Here’s the fundamental concept of this system:
- This approach generates all possible valid alignment of the output during the training. Given the input-output data are X = [x1, x2, x3, x4, x5, x6, x7] and Y = “try”. There are plenty of probable valid alignments (i.e., “ttrryyy”, ttrrryy”, “tttttry”, etc.) as candidates.
- Introduce a blank symbol “ε” as the separator of each output. For example, the word “try” with 7 frames: “tεrεyyy”, “ttεrεyy”, etc. The output target may be expanded to double.
- The objective training is to minimize the negative log-likelihood, where the likelihood is computed by marginalizing over the set of valid alignments.
- Perform CTC compression: remove the repeating value and the blank token.
- Train with cross-entropy loss function against the transcription as the ground truth with WER metric.
This training process allows the model to learn how to align the input to the output. As an extension, the Viterbi Algorithm with pruning also reduces the number of valid alignments by filtering the low probable path from the computation. In addition, this model still requires a language model (LM) to construct the whole sentence (in the HMM-based model, it would be the G transducers).
Read more: CTC by Hannun https://distill.pub/2017/ctc/
3. Encoder-Decoder Layers
The final approach in this article is the encoder-decoder layers model with next token prediction as the objective function. The encoder layer is a Recurrent Neural Network (e.g., LSTM or Transformers Encoder Layer) that could learn the correlation of acoustic frames. The decoder layer ( in (c) and (d), it’s similar to the prediction network in (b) RNN Traducer) is analogous to the language model (LM) in the CTC approach. Even better, with this decoder layer, we do not have to worry about the alignment as the predicted label is conditioned to the previously predicted values (y_{i-1}, y_{i-2}, … ). It directly learns to avoid repeating chars or words, so there is no need for further post-processing like CTC compression anymore.

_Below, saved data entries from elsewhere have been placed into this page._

-- ==== Sys2Proof/Machine/CellCore.lean ====
section
/-! DEFINITION. The core instructions of a cell (07): flow control, synchronisation, scalar and compare, loads and stores, descriptors, vector moves, queues and fabric. -/

namespace Sys2Proof.Machine

/-! ## Flow control and system read, major 0x00 -/

/-- The signed instruction offset of `BR` and `JAL`. -/
def branchTo (pc : BitVec 16) (f : Fields) : BitVec 16 := BitVec.ofInt 16 ((pc.toNat : Int) + signedOf 17 (immOf f 16 0))

/-- `NOP` (R202); a word with a reserved MAJOR or MINOR is a program fault (R205, R236), and one of another instruction is no `NOP`. -/
def execNop (c : Fin 256) (f : Fields) (s : State) (op : BitVec 12 := 0) : Res :=
  .next (if op = 0 ∨ reservedOp op then s.issue c f ⟨.none, .none, .none, 0, op == 0⟩ false [] fun s => .go s else s)

/-- `BR`: PC := PC + 8·offset. -/
def execBr (c : Fin 256) (f : Fields) (s : State) : Res :=
  .next (s.issue c f ⟨.none, .none, .none, im 16 0, true⟩ false [] fun s => .jump s (branchTo (s.cell c).pc f))

/-- `JAL`: as `BR`, the address of the next instruction into sd. -/
def execJal (c : Fin 256) (f : Fields) (s : State) : Res :=
  .next (s.issue c f ⟨.s, .none, .none, im 16 0, true⟩ false [sId f.d] fun s =>
    let pc := (s.cell c).pc
    .jump (s.modCell c fun x => x.setS f.d (BitVec.ofNat 32 ((pc + 1).toNat * 8))) (branchTo pc f))

/-- `JR`: PC := sa with bits [2:0] taken as zero. -/
def execJr (c : Fin 256) (f : Fields) (s : State) : Res :=
  .next (s.issue c f ⟨.none, .s, .none, 0, true⟩ false [sId f.a] fun s =>
    .jump s (BitVec.ofNat 16 (((s.cell c).s f.a).toNat / 8)))

/-- `LOOP` (R212, R213): an entry is pushed; with sa at 0 the body is skipped. -/
def execLoop (c : Fin 256) (f : Fields) (s : State) : Res :=
  .next (s.issue c f ⟨.none, .s, .none, im 11 0, true⟩ false [sId f.a] fun s =>
    let x := s.cell c
    let first := x.pc.toNat + 1
    let last := x.pc.toNat + 1 + immOf f 11 0
    let beyond := match x.loops with | [] => false | e :: _ => decide (e.stop < last)
    if 4 ≤ x.loops.length || beyond then .fault 3
    else if x.s f.a = 0 then
      let r := stepLoops (BitVec.ofNat 16 last) x.loops
      .jump (s.modCell c fun y => { y with loops := r.2 }) r.1
    else .go (s.modCell c fun y => { y with loops := ⟨first, last, (x.s f.a).toNat⟩ :: y.loops }))

/-- ARITH frequency of a level in kHz (R214). -/
def levelKHz (l : BitVec 2) : Nat :=
  match l.toNat with
  | 0 => 200000
  | 1 => 266667
  | 2 => 400000
  | _ => 533333

/-- The value of an `RDSYS` selector (R214). -/
def State.sysValue (s : State) (c : Fin 256) (sel : Nat) : Word :=
  let x := s.cell c
  let stop := match x.step with | some k => s.endOf k | none => 0
  BitVec.ofNat 32 (match sel with
    | 0 => c.val
    | 1 => x.step.getD 0
    | 2 => s.period
    | 3 => stop
    | 4 => stop % 2 ^ 62 / 2 ^ 32
    | 5 => levelKHz (s.clutch (clutchOf c)).level
    | 6 => shBank x.shActive
    | 7 => (shEntries x.thatch x.shActive).length
    | 8 => (List.range 16).foldl (fun a t => a + bitOf (x.busy t) * 2 ^ t) 0
    | 9 => bitOf x.dueSeen
    | _ => (Config.freeCycles s.free).toNat)

/-- `RDSYS` (R214): selectors 11 to 63 are program faults. -/
def execRdsys (c : Fin 256) (f : Fields) (s : State) : Res :=
  .next (s.issue c f ⟨.s, .none, .none, im 5 0, true⟩ false [sId f.d] fun s =>
    if 11 ≤ immOf f 5 0 then .fault 1
    else .go ((s.modCell c fun x => x.setS f.d (s.sysValue c (immOf f 5 0))).tick))

/-! ## Synchronisation, major 0x02 -/

/-- The status `WAIT` reports (R215). -/
def waitStatus (x : Cell) (mask : Nat) : Word :=
  let l := ((List.finRange 16).filter fun t => bitAt mask t.val).map fun t => x.tok[t.val].status
  match l.find? fun w => bitsOf w.toNat 23 16 != 0 with
  | some w => w
  | none => l.headD 0

/-- `WAIT` (R215): stalls until every masked token is free. -/
def execWait (c : Fin 256) (f : Fields) (s : State) : Res :=
  .next (s.issue c f ⟨.s, .none, .none, im 15 0, true⟩ false [sId f.d] fun s =>
    let x := s.cell c
    if (List.range 16).any fun t => bitAt (immOf f 15 0) t && x.busy t then .stall 0x314
    else .go (s.modCell c fun y => y.setS f.d (waitStatus x (immOf f 15 0))))

/-- Pre-fence words of a queue: all unread words while no fence is set (R218). -/
def preWords (q : Queue) : Nat := q.fence.getD q.words.length

/-- What a `WAITQ` finds (R221): a queue number, 0x100, or nothing yet. -/
def Cell.waitqFinds (x : Cell) (mask : BitVec 256) : Option Nat :=
  let l := (List.finRange 256).filter fun q : Fin 256 => mask.getLsbD q.val &&
    decide (0 < if x.dueSeen then preWords x.queues[q.val] else (x.queues[q.val]).words.length)
  match l.head? with
  | some q => some q.val
  | none => if x.dueSeen then some 0x100 else none

/-- A `WAITQ` completes with a value. -/
def State.endWaitq (s : State) (c : Fin 256) (d : Nat) (v : Nat) : State :=
  s.modCell c fun x => ({ x with wait := .none }).setS (BitVec.ofNat 5 d) (BitVec.ofNat 32 v)

/-- `WAITQ` (R220, R221): completes at issue where a condition holds, else blocks. -/
def execWaitq (c : Fin 256) (f : Fields) (s : State) : Res :=
  .next (s.issue c f ⟨.s, .v, .s, 0, true⟩ false [sId f.d, vId f.a.toNat, sId f.b] fun s =>
    let x := s.cell c
    let mask := (x.v (r4 f.a)).setWidth 256
    match x.waitqFinds mask with
    | some v => .go (s.endWaitq c f.d.toNat v)
    | none => .go (s.modCell c fun y => { y with wait := .waitq mask (x.s f.b).toNat f.d.toNat }))

/-- `WAITQ_COMPLETE` (R221). -/
def execWaitqComplete (c : Fin 256) (s : State) : Res :=
  .next (if !s.clocked then s
    else match (s.cell c).wait with
    | .waitq mask _ d => match (s.cell c).waitqFinds mask with
      | some v => (s.clocks c).endWaitq c d v
      | none => s
    | _ => s)

/-- `WAITQ_LIMIT_EXPIRY` (R222): a condition that holds in the last cycle is reported and not the limit. -/
def execWaitqLimitExpiry (c : Fin 256) (s : State) : Res :=
  .next (if !s.clocked then s
    else match (s.cell c).wait with
    | .waitq mask limit d =>
      if limit = 0 then s
      else match (s.cell c).waitqFinds mask with
        | some v => (s.clocks c).endWaitq c d v
        | none => ((s.clocks c).bump (celR c 0x318)).endWaitq c d 0x200
    | _ => s)

/-- Has the cell's moult visited its share? (R183) -/
def State.moultOk (s : State) (c : Fin 256) : Bool := (s.cell c).moultDone || (s.moultShare c).isEmpty

/-- Do the conditions of R224 hold? -/
def State.ridgeReady (s : State) (c : Fin 256) : Bool :=
  let x := s.cell c
  x.step.isSome && x.dueSeen && x.ops.isEmpty && !(s.mesh.any fun m => m.src == .cell c) && s.moultOk c

/-- The cell counts toward its ridge: the step advances, fences clear, the reservation is released (R219, R224, R487). -/
def State.endRidge (s : State) (c : Fin 256) (d : Nat) : State :=
  s.modCell c fun x =>
    let k := x.step.getD 0 + 1
    ({ x with
      wait := .none, step := some k, dueSeen := false, moultDone := false
      queues := x.queues.map (fun q : Queue => { q with fence := none })
      spent := 0, reserved := 0 }).setS (BitVec.ofNat 5 d) (stepIdx k)

/-- `RIDGE` (R224): completes where every condition holds, else waits. What it costs counts in the cell step it ends (R485). -/
def execRidge (c : Fin 256) (f : Fields) (s : State) : Res :=
  .next (s.issue c f ⟨.s, .none, .none, 0, true⟩ false [sId f.d] fun s =>
    if s.ridgeReady c then .paid ((s.payIssue c).endRidge c f.d.toNat) else .go (s.modCell c fun x => { x with wait := .ridge f.d.toNat }))

/-- `RIDGE_COMPLETE` (R224). -/
def execRidgeComplete (c : Fin 256) (s : State) : Res :=
  .next (if !s.clocked then s
    else match (s.cell c).wait with
    | .ridge d => if s.ridgeReady c then (s.clocks c).endRidge c d else s
    | _ => s)

/-! ## Scalar ALU, majors 0x04 and 0x05 -/

/-- One scalar operation, register or immediate form. -/
def State.alu (s : State) (c : Fin 256) (imm : Bool) (f : Fields) (op : Word → Word → Word) : State :=
  if imm then
    s.issue c f ⟨.s, .s, .none, im 31 0, true⟩ false [sId f.d, sId f.a] fun s =>
      .go (s.modCell c fun x => x.setS f.d (op (x.s f.a) (BitVec.ofNat 32 f.imm.toNat)))
  else
    s.issue c f ⟨.s, .s, .s, 0, true⟩ false [sId f.d, sId f.a, sId f.b] fun s =>
      .go (s.modCell c fun x => x.setS f.d (op (x.s f.a) (x.s f.b)))

/-- `ADD`: sum, modulo 2^32. -/
def execSAdd (c : Fin 256) (imm : Bool) (f : Fields) (s : State) : Res := .next (s.alu c imm f fun a b => a + b)
/-- `SUB`: difference, modulo 2^32. -/
def execSSub (c : Fin 256) (imm : Bool) (f : Fields) (s : State) : Res := .next (s.alu c imm f fun a b => a - b)
/-- `AND`. -/
def execSAnd (c : Fin 256) (imm : Bool) (f : Fields) (s : State) : Res := .next (s.alu c imm f fun a b => a &&& b)
/-- `OR`. -/
def execSOr (c : Fin 256) (imm : Bool) (f : Fields) (s : State) : Res := .next (s.alu c imm f fun a b => a ||| b)
/-- `XOR`. -/
def execSXor (c : Fin 256) (imm : Bool) (f : Fields) (s : State) : Res := .next (s.alu c imm f fun a b => a ^^^ b)
/-- `SHL`: shift left by b[4:0]. -/
def execShl (c : Fin 256) (imm : Bool) (f : Fields) (s : State) : Res := .next (s.alu c imm f fun a b => a <<< (b.toNat % 32))
/-- `SHR`: logical shift right by b[4:0]. -/
def execShr (c : Fin 256) (imm : Bool) (f : Fields) (s : State) : Res := .next (s.alu c imm f fun a b => a >>> (b.toNat % 32))
/-- `SRA`: arithmetic shift right by b[4:0]. -/
def execSra (c : Fin 256) (imm : Bool) (f : Fields) (s : State) : Res := .next (s.alu c imm f fun a b => a.sshiftRight (b.toNat % 32))
/-- `MUL`: low 32 bits of the product. -/
def execMul (c : Fin 256) (imm : Bool) (f : Fields) (s : State) : Res := .next (s.alu c imm f fun a b => a * b)
/-- `MULHU`: high 32 bits, unsigned. -/
def execMulhu (c : Fin 256) (imm : Bool) (f : Fields) (s : State) : Res :=
  .next (s.alu c imm f fun a b => BitVec.ofNat 32 (a.toNat * b.toNat / 2 ^ 32))
/-- `MULHS`: high 32 bits, signed. -/
def execMulhs (c : Fin 256) (imm : Bool) (f : Fields) (s : State) : Res :=
  .next (s.alu c imm f fun a b => BitVec.ofInt 32 (a.toInt * b.toInt / 2 ^ 32))
/-- `MIN`: signed minimum. -/
def execSMin (c : Fin 256) (imm : Bool) (f : Fields) (s : State) : Res := .next (s.alu c imm f fun a b => if b.slt a then b else a)
/-- `MAX`: signed maximum. -/
def execSMax (c : Fin 256) (imm : Bool) (f : Fields) (s : State) : Res := .next (s.alu c imm f fun a b => if a.slt b then b else a)
/-- `MINU`: unsigned minimum. -/
def execMinu (c : Fin 256) (imm : Bool) (f : Fields) (s : State) : Res := .next (s.alu c imm f fun a b => if b.ult a then b else a)
/-- `MAXU`: unsigned maximum. -/
def execMaxu (c : Fin 256) (imm : Bool) (f : Fields) (s : State) : Res := .next (s.alu c imm f fun a b => if a.ult b then b else a)

/-- `SEL`: sd := sa if p[IMM [2:0]] is 1, otherwise sb. -/
def execSel (c : Fin 256) (f : Fields) (s : State) : Res :=
  .next (s.issue c f ⟨.s, .s, .s, im 2 0, true⟩ false [sId f.d, sId f.a, sId f.b, pId (immOf f 2 0)] fun s =>
    .go (s.modCell c fun x => x.setS f.d (if x.p (BitVec.ofNat 3 (immOf f 2 0)) then x.s f.a else x.s f.b)))

/-! ## Compare and predicate logic, major 0x06 -/

/-- One compare: p[d] := r, and with IMM [19] p[IMM [18:16]] := not r. -/
def State.compare (s : State) (c : Fin 256) (imm : Bool) (f : Fields) (cc : Word → Word → Bool) : State :=
  let form : Form := if imm then ⟨.p, .s, .none, im 19 0, true⟩ else ⟨.p, .s, .s, im 19 16, true⟩
  let q : BitVec 3 := BitVec.ofNat 3 (immOf f 18 16)
  let uses := [pId f.d.toNat, sId f.a] ++ (if imm then [] else [sId f.b]) ++ (if bitAt f.imm.toNat 19 then [pId q.toNat] else [])
  s.issue c f form false uses fun s =>
    let x := s.cell c
    let r := cc (x.s f.a) (if imm then BitVec.ofInt 32 (signedOf 16 (immOf f 15 0)) else x.s f.b)
    let y := x.setP (r3 f.d) r
    .go (s.setCell c (if bitAt f.imm.toNat 19 then y.setP q (!r) else y))

def ccEq (a b : Word) : Bool := a == b
def ccNe (a b : Word) : Bool := a != b
def ccLt (a b : Word) : Bool := a.slt b
def ccLe (a b : Word) : Bool := a.sle b
def ccLtu (a b : Word) : Bool := a.ult b
def ccLeu (a b : Word) : Bool := a.ule b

The model RNN-Transducers (with Attention) above could be a one-go solution for a speech-to-text problem without worrying about the alignment problems. However, the vast parameters of the model would need some computational resources. With the rise of the Large Language Model (LLM), some researchers have also built a similar approach to build a pre-trained model (Self-Supervised Learning) for multiple downstream tasks (other than speech-to-text problems).
Remark
All in all, there are three approaches that the Data Scientist could use to build a model for this problem: the HMM-based model for the alignment, the CTC approach, and the Encoder-Decoder Model. The choice of strategy should be based on the user needs and computational budget. Building a feature to recognize particular sounds like “Hello Jarvis” would be sufficient with the HMM-DNN model and the Viterbi algorithm as it’s lighter than the CTC/Encoder-Decoder approaches.
References
- HMM and WFST lectures by Kaldi: https://danielpovey.com/files/Lecture4.pdf
- Mohri, M., Pereira, F., Riley, M. (2008). Speech Recognition with Weighted Finite-State Transducers. In: Benesty, J., Sondhi, M.M., Huang, Y.A. (eds) Springer Handbook of Speech Processing. Springer Handbooks. Springer, Berlin, Heidelberg. https://doi.org/10.1007/978-3-540-49127-9_28
- Hannun, “Sequence Modeling with CTC”, Distill, 2017. https://distill.pub/2017/ctc/
- Prabhavalkar, R., Rao, K., Sainath, T.N., Li, B., Johnson, L., Jaitly, N. (2017) A Comparison of Sequence-to-Sequence Models for Speech Recognition. Proc. Interspeech 2017, 939–943, doi: 10.21437/Interspeech.2017–233
- Automatic Speech Recognition (ASR) course by the School of Informatics, The University of Edinburgh.